*Supplied material*.
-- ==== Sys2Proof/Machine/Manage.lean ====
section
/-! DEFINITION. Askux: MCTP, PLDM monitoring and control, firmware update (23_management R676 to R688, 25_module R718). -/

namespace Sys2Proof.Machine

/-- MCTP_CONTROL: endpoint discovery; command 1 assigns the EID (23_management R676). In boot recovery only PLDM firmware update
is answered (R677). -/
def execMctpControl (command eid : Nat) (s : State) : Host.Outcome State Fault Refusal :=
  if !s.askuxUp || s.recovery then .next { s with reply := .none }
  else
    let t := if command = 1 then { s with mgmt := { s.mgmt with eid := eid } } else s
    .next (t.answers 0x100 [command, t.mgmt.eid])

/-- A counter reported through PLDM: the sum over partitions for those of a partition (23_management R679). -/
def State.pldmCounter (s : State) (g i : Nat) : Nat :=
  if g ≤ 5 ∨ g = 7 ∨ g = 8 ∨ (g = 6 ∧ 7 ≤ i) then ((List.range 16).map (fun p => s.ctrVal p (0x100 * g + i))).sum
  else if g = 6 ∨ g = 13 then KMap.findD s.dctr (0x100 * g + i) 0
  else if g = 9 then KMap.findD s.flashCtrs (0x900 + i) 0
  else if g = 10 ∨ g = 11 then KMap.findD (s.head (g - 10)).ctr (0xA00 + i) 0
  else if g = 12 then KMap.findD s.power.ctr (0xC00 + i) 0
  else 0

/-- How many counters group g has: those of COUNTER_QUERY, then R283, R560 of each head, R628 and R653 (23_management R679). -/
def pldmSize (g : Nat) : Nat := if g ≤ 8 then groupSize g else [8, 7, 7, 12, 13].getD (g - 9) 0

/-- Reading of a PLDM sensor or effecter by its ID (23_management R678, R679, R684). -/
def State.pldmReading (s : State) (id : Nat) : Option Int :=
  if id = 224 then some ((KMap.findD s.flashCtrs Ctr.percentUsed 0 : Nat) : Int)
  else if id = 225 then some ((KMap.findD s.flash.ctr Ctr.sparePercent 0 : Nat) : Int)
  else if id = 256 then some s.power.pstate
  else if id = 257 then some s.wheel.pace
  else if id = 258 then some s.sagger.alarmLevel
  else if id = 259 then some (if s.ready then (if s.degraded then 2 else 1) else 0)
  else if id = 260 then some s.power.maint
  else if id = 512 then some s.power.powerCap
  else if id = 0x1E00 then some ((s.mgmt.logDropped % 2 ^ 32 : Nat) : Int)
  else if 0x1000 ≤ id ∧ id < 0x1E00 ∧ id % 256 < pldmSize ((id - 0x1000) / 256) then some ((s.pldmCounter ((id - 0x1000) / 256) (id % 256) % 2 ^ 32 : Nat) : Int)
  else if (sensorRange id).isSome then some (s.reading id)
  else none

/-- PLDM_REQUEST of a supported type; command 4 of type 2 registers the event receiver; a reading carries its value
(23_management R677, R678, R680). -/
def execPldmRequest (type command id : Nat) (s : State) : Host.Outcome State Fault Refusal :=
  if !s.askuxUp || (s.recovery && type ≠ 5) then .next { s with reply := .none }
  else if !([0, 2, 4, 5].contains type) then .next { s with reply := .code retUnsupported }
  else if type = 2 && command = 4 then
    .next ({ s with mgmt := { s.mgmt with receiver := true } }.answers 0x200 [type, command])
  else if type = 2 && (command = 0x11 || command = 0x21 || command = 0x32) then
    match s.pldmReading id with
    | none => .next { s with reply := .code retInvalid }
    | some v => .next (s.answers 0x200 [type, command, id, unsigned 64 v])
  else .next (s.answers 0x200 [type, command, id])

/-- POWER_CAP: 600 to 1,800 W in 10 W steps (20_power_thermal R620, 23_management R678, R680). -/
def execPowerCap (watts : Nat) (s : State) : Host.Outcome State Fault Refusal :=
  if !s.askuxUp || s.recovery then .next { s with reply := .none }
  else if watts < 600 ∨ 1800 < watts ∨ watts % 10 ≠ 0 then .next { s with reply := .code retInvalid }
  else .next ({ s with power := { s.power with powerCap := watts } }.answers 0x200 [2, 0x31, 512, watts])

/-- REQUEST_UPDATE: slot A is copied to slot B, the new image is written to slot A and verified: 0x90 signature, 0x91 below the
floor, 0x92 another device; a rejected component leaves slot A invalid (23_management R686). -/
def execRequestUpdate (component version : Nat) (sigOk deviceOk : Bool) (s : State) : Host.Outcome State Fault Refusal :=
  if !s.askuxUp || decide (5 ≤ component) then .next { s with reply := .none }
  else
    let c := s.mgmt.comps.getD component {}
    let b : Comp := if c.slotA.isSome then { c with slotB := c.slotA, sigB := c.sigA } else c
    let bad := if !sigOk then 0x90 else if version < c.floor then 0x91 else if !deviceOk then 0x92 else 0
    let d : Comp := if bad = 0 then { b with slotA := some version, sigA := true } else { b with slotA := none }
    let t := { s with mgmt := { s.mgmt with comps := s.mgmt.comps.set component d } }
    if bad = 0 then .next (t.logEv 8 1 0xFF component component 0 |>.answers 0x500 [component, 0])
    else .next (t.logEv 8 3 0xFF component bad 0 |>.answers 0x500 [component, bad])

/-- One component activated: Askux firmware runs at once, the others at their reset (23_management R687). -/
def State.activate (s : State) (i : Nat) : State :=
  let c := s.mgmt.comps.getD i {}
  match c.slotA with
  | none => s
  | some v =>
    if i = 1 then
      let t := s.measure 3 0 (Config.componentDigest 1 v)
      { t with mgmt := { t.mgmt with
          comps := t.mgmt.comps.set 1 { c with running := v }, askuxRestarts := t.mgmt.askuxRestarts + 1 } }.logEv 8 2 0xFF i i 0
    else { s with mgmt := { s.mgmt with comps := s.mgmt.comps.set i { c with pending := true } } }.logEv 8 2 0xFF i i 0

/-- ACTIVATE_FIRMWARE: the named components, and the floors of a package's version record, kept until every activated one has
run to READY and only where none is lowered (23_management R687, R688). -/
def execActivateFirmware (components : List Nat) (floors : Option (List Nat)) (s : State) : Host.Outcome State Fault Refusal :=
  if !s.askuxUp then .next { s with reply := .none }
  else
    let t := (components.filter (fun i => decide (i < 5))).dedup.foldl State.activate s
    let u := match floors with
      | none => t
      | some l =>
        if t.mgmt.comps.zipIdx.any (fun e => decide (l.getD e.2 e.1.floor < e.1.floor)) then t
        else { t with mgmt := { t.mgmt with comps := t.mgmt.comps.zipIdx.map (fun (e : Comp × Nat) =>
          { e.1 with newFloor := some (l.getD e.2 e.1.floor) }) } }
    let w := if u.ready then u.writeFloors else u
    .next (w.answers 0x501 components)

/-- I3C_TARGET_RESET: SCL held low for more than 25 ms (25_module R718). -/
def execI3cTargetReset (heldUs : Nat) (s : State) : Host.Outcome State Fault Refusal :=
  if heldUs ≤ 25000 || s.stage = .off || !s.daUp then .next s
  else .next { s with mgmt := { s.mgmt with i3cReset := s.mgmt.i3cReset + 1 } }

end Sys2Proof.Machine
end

==

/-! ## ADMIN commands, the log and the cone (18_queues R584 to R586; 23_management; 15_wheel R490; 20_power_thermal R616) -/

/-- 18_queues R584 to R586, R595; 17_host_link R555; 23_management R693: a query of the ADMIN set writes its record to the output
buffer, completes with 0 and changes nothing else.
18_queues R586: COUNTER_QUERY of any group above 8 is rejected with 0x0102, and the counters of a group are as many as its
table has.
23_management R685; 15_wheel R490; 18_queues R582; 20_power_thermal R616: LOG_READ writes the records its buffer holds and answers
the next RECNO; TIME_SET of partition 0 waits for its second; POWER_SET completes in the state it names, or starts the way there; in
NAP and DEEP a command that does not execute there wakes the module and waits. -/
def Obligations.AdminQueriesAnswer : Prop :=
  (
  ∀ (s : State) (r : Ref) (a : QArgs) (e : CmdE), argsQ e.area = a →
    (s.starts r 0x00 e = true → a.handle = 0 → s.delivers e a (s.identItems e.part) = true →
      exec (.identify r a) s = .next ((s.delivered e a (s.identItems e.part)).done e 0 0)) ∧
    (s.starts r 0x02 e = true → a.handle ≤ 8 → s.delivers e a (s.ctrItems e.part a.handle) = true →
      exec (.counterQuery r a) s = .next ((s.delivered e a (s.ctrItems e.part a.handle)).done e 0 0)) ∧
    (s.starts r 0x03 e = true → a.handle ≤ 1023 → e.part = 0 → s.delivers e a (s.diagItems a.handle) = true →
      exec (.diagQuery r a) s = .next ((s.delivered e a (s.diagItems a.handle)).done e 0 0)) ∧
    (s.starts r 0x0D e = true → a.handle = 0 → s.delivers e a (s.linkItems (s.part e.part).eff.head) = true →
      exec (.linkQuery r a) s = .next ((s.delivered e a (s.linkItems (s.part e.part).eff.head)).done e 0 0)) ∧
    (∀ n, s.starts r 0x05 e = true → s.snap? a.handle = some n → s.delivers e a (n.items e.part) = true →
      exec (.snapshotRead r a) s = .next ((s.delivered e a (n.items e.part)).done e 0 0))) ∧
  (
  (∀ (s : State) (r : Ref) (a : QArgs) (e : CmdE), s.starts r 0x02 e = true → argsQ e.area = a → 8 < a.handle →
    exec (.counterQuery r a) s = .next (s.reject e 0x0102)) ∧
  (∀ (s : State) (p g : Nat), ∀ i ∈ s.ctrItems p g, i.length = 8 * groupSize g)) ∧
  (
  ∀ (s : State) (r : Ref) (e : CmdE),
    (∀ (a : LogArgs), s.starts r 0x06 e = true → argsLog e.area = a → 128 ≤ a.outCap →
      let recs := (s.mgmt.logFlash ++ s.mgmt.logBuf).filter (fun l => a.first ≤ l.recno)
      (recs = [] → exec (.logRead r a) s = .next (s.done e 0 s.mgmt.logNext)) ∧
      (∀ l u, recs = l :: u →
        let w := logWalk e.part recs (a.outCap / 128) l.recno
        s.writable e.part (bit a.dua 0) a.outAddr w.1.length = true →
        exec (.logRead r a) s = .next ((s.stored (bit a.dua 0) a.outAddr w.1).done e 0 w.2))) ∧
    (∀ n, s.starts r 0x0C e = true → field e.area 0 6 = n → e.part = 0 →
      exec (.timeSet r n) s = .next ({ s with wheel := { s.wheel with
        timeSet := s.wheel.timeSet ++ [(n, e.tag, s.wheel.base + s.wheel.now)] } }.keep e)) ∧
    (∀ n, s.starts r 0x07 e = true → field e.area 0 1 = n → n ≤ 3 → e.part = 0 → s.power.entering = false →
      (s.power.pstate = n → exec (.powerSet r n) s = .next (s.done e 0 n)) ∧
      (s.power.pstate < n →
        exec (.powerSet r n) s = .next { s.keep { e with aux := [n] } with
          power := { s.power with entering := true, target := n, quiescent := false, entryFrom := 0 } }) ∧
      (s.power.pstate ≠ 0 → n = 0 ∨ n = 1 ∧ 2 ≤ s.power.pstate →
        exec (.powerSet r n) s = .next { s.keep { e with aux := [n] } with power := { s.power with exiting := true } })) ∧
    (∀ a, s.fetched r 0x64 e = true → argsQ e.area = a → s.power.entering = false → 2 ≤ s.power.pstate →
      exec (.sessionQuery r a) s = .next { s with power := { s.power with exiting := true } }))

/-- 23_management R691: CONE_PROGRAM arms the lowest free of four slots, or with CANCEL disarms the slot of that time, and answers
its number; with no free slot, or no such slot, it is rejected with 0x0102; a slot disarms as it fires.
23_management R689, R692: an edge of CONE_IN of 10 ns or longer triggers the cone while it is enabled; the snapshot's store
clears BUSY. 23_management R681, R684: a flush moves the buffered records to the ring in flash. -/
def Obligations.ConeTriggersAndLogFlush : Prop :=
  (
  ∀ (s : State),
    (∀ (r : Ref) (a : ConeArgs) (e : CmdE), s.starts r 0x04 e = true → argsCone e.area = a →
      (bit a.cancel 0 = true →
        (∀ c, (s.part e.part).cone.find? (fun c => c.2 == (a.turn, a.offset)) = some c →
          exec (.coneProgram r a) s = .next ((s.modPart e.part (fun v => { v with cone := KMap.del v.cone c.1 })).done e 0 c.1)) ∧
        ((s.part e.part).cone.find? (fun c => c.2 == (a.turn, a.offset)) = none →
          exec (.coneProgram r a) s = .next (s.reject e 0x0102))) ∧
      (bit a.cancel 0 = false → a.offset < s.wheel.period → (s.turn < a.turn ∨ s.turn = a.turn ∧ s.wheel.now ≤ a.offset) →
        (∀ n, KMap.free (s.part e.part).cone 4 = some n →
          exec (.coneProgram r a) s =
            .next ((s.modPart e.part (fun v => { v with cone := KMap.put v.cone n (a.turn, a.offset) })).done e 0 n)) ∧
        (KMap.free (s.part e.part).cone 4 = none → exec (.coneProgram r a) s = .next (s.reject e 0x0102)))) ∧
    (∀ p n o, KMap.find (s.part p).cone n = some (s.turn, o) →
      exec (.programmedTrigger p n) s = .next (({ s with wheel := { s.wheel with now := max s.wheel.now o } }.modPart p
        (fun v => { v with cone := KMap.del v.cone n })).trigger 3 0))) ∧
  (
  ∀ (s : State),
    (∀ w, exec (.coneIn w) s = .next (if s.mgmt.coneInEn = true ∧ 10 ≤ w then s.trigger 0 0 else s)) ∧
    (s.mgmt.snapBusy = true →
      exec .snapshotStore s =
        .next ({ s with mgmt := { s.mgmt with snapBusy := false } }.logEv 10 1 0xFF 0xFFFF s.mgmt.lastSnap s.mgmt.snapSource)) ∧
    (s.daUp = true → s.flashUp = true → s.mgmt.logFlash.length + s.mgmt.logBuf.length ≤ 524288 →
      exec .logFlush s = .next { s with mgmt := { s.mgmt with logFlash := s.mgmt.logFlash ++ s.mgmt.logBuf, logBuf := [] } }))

*Problem to solve*. Using the records above, set down exactly the lines from the one with "KMap.del v.cone n" through the one with "exec .logFlush s", inclusive, and nothing more.

*Finished task*.
        (fun v => { v with cone := KMap.del v.cone n })).trigger 3 0))) ∧
  (
  ∀ (s : State),
    (∀ w, exec (.coneIn w) s = .next (if s.mgmt.coneInEn = true ∧ 10 ≤ w then s.trigger 0 0 else s)) ∧
    (s.mgmt.snapBusy = true →
      exec .snapshotStore s =
        .next ({ s with mgmt := { s.mgmt with snapBusy := false } }.logEv 10 1 0xFF 0xFFFF s.mgmt.lastSnap s.mgmt.snapSource)) ∧
    (s.daUp = true → s.flashUp = true → s.mgmt.logFlash.length + s.mgmt.logBuf.length ≤ 524288 →
      exec .logFlush s = .next { s with mgmt := { s.mgmt with logFlash := s.mgmt.logFlash ++ s.mgmt.logBuf, logBuf := [] } }))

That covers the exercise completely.